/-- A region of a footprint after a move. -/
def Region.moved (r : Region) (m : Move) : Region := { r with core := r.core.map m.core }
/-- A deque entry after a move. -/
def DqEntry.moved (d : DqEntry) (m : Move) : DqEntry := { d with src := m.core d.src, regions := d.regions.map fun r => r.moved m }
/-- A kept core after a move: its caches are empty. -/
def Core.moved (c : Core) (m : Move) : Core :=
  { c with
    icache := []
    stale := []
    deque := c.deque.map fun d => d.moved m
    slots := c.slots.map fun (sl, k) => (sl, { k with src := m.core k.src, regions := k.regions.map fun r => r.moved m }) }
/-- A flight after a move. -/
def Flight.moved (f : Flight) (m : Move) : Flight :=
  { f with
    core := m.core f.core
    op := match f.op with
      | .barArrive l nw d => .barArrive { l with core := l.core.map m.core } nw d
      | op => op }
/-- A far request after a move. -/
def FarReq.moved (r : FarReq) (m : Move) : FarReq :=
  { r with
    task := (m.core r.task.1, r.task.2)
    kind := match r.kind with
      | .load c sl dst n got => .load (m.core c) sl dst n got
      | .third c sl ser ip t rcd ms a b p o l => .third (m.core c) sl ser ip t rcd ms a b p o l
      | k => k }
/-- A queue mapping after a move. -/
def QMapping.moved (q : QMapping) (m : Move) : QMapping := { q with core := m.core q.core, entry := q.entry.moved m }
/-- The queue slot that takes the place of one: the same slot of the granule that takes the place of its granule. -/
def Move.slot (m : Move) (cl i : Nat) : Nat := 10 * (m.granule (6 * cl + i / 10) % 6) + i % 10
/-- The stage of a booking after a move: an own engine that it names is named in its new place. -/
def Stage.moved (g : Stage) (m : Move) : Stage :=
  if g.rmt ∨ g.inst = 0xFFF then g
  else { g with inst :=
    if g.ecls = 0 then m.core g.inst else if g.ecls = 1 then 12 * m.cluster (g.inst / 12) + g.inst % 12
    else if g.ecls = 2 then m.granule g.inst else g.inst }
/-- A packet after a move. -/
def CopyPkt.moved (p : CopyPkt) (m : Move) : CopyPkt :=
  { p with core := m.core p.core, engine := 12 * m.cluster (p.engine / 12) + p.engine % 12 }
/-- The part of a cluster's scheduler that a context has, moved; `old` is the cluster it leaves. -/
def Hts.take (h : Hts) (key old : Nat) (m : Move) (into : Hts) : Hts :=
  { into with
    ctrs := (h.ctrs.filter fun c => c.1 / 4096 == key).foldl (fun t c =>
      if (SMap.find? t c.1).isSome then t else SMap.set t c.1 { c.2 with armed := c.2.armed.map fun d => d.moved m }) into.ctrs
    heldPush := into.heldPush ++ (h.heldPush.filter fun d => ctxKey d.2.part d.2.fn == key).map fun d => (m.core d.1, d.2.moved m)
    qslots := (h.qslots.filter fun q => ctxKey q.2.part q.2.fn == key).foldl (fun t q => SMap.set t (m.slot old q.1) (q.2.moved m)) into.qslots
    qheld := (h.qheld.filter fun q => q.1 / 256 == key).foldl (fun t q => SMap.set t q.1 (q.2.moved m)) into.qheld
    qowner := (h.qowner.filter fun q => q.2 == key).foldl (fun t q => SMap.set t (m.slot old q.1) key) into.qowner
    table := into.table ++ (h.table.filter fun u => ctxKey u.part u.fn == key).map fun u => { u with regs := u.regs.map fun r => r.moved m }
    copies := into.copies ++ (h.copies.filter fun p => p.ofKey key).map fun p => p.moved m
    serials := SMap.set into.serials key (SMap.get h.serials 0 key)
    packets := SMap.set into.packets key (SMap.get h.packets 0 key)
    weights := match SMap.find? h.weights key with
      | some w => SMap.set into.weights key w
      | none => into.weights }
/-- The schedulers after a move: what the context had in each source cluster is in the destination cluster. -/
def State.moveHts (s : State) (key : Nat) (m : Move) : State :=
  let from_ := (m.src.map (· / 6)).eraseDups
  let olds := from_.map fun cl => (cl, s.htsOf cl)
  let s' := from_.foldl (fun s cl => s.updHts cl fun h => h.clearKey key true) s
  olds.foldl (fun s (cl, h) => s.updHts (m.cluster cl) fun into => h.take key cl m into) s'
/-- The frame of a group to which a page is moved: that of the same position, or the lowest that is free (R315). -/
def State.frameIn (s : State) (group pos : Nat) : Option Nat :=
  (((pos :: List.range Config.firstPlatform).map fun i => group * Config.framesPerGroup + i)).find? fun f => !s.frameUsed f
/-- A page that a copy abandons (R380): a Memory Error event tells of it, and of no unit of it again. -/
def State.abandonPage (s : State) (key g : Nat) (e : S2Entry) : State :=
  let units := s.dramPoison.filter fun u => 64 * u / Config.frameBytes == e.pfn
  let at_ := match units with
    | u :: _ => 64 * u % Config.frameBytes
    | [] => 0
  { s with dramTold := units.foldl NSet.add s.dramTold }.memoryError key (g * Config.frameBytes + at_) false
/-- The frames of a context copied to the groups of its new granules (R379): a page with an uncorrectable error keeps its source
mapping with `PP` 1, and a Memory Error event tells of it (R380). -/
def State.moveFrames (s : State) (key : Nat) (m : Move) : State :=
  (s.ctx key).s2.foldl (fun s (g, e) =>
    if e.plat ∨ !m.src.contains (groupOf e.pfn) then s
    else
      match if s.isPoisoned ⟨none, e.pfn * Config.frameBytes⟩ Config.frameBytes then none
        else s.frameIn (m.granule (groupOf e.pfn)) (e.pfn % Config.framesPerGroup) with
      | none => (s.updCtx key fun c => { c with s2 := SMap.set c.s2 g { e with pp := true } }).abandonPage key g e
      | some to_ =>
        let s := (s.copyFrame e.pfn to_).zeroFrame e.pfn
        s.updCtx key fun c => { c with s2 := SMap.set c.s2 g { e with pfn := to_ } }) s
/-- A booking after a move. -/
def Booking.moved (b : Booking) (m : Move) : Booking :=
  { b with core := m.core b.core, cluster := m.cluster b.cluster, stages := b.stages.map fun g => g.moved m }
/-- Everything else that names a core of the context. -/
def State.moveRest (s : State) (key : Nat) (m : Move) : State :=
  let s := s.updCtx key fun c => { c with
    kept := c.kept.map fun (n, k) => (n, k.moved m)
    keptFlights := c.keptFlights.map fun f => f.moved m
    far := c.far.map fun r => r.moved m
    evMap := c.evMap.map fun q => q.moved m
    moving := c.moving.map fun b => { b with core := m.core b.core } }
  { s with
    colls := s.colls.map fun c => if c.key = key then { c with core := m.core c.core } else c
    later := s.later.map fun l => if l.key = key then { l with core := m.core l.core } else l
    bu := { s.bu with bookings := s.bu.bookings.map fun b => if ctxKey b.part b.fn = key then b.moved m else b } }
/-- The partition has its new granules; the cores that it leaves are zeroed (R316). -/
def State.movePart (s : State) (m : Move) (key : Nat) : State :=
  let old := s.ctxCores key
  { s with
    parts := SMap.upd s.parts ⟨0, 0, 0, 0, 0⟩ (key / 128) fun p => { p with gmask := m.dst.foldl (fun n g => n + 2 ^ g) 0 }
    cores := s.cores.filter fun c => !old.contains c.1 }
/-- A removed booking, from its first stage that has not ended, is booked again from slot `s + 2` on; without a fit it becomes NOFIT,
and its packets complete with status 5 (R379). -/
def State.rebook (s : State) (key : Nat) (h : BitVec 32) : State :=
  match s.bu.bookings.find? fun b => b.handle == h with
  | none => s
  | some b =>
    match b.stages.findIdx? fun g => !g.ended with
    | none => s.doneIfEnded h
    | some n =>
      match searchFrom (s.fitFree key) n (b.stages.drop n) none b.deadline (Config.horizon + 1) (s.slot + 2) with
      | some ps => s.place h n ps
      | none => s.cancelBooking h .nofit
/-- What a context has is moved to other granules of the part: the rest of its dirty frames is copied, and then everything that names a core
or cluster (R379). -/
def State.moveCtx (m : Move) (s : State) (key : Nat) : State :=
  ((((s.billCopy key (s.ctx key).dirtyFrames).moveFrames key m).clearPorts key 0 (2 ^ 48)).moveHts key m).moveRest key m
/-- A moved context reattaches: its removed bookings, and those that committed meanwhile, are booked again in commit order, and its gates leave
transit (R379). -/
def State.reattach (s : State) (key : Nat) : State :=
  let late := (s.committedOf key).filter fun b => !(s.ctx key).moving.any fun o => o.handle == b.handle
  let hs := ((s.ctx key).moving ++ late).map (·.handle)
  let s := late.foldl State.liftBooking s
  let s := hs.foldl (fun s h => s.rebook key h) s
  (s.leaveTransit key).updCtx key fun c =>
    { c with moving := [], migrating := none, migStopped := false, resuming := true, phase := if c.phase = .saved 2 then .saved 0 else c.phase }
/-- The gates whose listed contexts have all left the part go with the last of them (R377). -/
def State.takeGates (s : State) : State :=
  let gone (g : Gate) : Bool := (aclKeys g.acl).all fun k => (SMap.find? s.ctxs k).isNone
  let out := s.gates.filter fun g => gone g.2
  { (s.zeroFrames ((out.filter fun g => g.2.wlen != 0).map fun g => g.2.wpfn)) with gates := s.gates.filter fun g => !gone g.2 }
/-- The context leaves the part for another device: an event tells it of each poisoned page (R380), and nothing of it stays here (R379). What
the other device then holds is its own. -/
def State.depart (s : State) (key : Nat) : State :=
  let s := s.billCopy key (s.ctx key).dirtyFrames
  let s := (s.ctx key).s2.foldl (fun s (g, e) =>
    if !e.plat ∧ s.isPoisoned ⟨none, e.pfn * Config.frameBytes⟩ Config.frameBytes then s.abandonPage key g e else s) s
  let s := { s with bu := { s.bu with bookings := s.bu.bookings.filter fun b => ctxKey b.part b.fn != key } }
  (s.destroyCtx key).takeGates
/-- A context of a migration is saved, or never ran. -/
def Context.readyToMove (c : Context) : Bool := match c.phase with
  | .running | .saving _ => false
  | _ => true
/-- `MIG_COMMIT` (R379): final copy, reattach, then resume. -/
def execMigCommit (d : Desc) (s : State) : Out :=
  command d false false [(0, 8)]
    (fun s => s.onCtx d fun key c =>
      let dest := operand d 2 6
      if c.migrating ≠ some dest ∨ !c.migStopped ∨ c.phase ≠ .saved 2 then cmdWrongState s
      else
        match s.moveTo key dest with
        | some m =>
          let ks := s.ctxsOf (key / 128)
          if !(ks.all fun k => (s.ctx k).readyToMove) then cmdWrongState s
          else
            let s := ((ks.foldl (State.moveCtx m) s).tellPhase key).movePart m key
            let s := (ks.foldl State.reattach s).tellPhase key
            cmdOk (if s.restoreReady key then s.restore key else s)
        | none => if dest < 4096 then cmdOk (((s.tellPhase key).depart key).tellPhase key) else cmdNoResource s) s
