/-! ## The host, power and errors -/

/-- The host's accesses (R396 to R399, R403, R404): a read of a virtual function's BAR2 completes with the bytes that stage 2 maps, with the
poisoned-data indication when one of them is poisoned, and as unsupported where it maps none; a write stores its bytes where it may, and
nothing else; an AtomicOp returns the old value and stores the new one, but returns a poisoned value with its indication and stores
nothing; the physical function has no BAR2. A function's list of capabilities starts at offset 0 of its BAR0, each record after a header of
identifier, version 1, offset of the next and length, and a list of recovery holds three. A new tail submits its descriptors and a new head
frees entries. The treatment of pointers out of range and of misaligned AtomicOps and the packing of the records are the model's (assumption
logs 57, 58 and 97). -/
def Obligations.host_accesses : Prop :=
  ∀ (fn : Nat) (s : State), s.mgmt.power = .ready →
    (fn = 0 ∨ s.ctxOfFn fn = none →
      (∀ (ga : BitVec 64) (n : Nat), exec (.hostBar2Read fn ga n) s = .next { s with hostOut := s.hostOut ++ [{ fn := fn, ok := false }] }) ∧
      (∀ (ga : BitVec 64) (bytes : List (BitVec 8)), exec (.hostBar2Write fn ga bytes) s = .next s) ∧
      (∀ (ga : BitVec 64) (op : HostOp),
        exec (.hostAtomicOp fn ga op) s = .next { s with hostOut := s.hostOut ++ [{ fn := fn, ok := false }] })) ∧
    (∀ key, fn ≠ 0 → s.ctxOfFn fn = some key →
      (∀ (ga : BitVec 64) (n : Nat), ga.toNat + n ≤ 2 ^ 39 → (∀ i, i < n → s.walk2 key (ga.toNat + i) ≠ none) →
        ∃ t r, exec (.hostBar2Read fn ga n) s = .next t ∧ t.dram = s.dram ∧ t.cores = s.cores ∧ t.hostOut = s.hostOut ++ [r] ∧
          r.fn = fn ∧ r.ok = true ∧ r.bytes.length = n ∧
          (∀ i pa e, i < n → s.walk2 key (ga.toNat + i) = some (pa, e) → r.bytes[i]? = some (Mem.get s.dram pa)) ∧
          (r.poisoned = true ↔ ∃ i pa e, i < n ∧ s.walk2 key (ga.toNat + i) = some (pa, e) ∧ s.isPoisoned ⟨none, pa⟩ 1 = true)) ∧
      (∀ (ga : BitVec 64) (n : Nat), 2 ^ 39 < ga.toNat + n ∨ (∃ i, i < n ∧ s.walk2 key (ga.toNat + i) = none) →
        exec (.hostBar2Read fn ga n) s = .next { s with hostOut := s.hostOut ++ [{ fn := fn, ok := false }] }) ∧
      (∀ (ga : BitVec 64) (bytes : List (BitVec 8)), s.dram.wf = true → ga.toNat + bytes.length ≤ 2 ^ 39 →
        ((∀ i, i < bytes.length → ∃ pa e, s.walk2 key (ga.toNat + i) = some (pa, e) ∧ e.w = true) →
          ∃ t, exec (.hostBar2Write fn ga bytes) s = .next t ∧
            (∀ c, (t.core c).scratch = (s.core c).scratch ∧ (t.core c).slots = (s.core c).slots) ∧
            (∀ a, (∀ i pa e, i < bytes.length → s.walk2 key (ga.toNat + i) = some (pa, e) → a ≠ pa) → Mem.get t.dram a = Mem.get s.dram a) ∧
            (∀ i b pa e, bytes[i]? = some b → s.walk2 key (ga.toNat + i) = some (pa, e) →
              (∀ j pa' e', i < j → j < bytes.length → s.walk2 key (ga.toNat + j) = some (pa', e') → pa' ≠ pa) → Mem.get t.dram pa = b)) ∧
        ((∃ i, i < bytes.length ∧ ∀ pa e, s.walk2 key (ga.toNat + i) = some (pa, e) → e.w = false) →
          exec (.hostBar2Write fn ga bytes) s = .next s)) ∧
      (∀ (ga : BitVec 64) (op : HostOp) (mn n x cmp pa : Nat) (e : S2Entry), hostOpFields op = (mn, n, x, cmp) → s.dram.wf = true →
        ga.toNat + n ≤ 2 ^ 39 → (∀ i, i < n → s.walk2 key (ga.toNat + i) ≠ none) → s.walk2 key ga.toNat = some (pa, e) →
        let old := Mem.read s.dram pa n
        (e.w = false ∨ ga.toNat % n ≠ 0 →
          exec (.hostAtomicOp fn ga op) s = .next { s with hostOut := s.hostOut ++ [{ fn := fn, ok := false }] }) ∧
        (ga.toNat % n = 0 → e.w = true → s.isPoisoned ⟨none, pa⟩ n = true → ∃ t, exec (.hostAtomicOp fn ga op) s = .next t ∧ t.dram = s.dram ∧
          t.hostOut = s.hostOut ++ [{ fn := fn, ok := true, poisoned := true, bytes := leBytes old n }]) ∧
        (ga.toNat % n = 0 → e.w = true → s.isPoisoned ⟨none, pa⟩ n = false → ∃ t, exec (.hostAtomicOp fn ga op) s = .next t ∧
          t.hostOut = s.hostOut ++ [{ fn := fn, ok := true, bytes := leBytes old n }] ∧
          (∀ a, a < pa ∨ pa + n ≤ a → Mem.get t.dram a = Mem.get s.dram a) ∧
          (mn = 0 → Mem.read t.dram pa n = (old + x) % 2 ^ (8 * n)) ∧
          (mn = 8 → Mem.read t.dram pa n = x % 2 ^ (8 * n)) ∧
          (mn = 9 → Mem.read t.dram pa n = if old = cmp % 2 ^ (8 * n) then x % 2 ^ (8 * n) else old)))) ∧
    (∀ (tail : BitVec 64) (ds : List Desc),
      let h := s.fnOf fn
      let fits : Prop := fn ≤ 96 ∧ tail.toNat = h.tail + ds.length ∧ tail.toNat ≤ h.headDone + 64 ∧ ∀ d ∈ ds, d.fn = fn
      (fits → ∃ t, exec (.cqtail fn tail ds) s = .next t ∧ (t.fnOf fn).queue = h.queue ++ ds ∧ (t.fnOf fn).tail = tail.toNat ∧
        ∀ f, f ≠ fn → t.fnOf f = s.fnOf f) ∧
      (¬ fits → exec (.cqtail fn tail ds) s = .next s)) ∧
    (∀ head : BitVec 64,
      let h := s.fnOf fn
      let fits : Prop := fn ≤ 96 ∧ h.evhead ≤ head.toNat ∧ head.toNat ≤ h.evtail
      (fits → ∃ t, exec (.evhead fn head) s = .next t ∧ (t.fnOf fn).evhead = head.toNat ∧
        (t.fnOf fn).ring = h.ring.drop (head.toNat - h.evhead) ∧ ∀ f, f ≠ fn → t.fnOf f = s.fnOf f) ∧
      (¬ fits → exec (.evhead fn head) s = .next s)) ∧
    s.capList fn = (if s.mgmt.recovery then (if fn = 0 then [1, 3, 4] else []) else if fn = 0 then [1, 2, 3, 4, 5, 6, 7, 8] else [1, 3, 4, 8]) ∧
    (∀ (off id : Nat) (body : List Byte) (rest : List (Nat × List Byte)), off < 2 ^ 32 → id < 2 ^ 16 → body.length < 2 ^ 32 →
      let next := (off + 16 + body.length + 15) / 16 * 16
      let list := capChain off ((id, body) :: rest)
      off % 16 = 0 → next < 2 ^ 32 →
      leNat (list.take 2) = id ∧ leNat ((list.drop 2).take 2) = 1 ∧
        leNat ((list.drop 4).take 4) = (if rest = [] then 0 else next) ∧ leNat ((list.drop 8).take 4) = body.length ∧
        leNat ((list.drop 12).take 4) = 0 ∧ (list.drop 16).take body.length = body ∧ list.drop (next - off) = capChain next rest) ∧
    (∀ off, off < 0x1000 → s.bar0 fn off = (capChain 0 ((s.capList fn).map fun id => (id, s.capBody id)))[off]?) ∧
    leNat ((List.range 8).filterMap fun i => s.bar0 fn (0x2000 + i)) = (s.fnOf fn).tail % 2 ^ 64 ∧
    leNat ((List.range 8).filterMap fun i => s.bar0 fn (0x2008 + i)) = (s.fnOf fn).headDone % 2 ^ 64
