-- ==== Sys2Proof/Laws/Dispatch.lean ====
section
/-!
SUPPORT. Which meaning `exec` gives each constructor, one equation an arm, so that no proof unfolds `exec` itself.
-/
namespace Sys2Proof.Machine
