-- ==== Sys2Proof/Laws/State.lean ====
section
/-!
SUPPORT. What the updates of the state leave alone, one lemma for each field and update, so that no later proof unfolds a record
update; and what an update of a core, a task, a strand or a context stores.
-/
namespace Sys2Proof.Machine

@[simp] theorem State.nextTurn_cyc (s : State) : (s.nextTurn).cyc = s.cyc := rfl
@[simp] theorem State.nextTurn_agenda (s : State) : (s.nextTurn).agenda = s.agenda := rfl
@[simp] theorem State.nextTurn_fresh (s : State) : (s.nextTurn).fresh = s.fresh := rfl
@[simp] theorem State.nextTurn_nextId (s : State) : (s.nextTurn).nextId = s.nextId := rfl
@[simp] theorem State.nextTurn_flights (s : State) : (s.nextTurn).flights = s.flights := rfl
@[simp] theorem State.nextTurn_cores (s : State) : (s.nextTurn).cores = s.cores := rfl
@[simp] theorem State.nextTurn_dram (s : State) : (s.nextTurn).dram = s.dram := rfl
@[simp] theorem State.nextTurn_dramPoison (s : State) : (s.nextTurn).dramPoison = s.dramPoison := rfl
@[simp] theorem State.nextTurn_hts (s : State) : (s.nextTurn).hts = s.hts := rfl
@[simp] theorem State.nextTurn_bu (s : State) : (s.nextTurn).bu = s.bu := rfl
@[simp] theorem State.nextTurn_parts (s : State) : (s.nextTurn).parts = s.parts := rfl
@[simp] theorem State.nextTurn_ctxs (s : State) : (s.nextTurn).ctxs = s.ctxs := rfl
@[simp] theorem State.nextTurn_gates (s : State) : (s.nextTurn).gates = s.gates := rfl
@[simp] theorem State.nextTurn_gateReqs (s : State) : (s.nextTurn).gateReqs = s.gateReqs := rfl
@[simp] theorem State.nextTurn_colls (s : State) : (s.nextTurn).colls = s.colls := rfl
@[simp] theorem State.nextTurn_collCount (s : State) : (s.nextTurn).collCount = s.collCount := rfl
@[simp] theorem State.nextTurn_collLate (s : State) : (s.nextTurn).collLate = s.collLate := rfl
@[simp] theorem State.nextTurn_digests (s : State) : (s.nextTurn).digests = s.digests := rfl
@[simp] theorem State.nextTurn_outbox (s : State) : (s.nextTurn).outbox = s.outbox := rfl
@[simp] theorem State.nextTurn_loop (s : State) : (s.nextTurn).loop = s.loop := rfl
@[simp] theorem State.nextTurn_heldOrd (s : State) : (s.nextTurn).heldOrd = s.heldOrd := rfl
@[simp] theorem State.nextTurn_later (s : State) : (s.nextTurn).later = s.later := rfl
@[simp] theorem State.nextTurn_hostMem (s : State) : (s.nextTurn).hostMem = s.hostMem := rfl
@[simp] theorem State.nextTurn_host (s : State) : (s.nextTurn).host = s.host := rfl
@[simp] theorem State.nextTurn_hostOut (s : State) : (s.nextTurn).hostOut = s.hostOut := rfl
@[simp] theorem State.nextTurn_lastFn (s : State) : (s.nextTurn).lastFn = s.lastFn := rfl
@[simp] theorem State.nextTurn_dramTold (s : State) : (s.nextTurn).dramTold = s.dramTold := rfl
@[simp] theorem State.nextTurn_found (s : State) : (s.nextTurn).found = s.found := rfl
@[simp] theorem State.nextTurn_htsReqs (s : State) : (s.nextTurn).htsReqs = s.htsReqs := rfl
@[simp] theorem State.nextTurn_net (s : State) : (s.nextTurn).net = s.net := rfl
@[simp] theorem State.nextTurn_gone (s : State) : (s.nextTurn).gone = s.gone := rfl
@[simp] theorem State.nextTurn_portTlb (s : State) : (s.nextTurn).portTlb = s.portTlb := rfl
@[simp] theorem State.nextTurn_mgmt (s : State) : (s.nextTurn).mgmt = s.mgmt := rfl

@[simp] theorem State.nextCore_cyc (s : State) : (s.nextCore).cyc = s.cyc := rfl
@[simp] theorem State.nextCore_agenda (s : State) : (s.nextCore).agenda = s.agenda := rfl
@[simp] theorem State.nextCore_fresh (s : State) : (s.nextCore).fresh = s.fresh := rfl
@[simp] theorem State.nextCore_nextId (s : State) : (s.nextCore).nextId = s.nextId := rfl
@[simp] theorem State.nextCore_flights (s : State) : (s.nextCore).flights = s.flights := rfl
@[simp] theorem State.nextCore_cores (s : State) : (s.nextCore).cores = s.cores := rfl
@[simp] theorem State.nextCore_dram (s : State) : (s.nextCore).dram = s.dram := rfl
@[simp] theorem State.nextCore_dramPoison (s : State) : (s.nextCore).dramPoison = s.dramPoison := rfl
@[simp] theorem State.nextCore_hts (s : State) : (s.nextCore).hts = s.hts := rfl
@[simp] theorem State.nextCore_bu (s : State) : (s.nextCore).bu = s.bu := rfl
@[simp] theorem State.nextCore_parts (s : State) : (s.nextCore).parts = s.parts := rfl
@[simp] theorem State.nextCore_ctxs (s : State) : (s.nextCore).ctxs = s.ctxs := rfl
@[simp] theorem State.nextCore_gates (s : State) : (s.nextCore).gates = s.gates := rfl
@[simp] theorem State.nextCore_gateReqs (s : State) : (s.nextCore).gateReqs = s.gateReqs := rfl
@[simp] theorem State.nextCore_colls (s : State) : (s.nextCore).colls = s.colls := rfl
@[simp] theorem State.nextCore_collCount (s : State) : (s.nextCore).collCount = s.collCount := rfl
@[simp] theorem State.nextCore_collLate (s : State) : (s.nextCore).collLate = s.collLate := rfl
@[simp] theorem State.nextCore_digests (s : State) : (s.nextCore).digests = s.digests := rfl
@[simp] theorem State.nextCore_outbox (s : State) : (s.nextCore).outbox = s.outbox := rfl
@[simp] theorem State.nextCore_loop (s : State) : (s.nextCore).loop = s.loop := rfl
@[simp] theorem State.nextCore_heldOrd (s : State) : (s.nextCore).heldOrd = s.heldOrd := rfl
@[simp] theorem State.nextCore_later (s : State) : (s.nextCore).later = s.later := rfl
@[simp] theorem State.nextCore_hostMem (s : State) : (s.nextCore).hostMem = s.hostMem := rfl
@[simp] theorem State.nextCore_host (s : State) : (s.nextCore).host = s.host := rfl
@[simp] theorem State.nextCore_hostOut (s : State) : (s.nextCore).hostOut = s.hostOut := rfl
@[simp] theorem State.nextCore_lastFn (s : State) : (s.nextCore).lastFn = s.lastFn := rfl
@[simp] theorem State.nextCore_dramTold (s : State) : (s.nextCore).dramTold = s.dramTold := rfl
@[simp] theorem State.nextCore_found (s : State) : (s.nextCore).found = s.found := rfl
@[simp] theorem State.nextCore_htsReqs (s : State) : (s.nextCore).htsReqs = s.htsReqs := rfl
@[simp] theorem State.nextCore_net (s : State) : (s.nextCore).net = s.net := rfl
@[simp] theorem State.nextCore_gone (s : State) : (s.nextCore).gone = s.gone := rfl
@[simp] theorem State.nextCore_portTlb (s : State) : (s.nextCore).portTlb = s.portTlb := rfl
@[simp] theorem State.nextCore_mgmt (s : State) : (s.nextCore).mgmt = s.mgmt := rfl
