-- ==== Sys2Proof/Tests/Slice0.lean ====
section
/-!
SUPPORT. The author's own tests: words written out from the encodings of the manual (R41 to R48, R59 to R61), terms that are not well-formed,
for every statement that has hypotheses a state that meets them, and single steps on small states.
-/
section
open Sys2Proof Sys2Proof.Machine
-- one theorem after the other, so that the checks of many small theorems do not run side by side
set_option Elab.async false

* * * *

### [Description of the task]
Among the entries above, find the line with "update; and what" and the line with "(s.nextTurn).dramPoison = s.dramPoison := rfl"; give again exactly these two lines and all lines between them.

### [Expected answer]
update; and what an update of a core, a task, a strand or a context stores.
-/
namespace Sys2Proof.Machine

@[simp] theorem State.nextTurn_cyc (s : State) : (s.nextTurn).cyc = s.cyc := rfl
@[simp] theorem State.nextTurn_agenda (s : State) : (s.nextTurn).agenda = s.agenda := rfl
@[simp] theorem State.nextTurn_fresh (s : State) : (s.nextTurn).fresh = s.fresh := rfl
@[simp] theorem State.nextTurn_nextId (s : State) : (s.nextTurn).nextId = s.nextId := rfl
@[simp] theorem State.nextTurn_flights (s : State) : (s.nextTurn).flights = s.flights := rfl
@[simp] theorem State.nextTurn_cores (s : State) : (s.nextTurn).cores = s.cores := rfl
@[simp] theorem State.nextTurn_dram (s : State) : (s.nextTurn).dram = s.dram := rfl
@[simp] theorem State.nextTurn_dramPoison (s : State) : (s.nextTurn).dramPoison = s.dramPoison := rfl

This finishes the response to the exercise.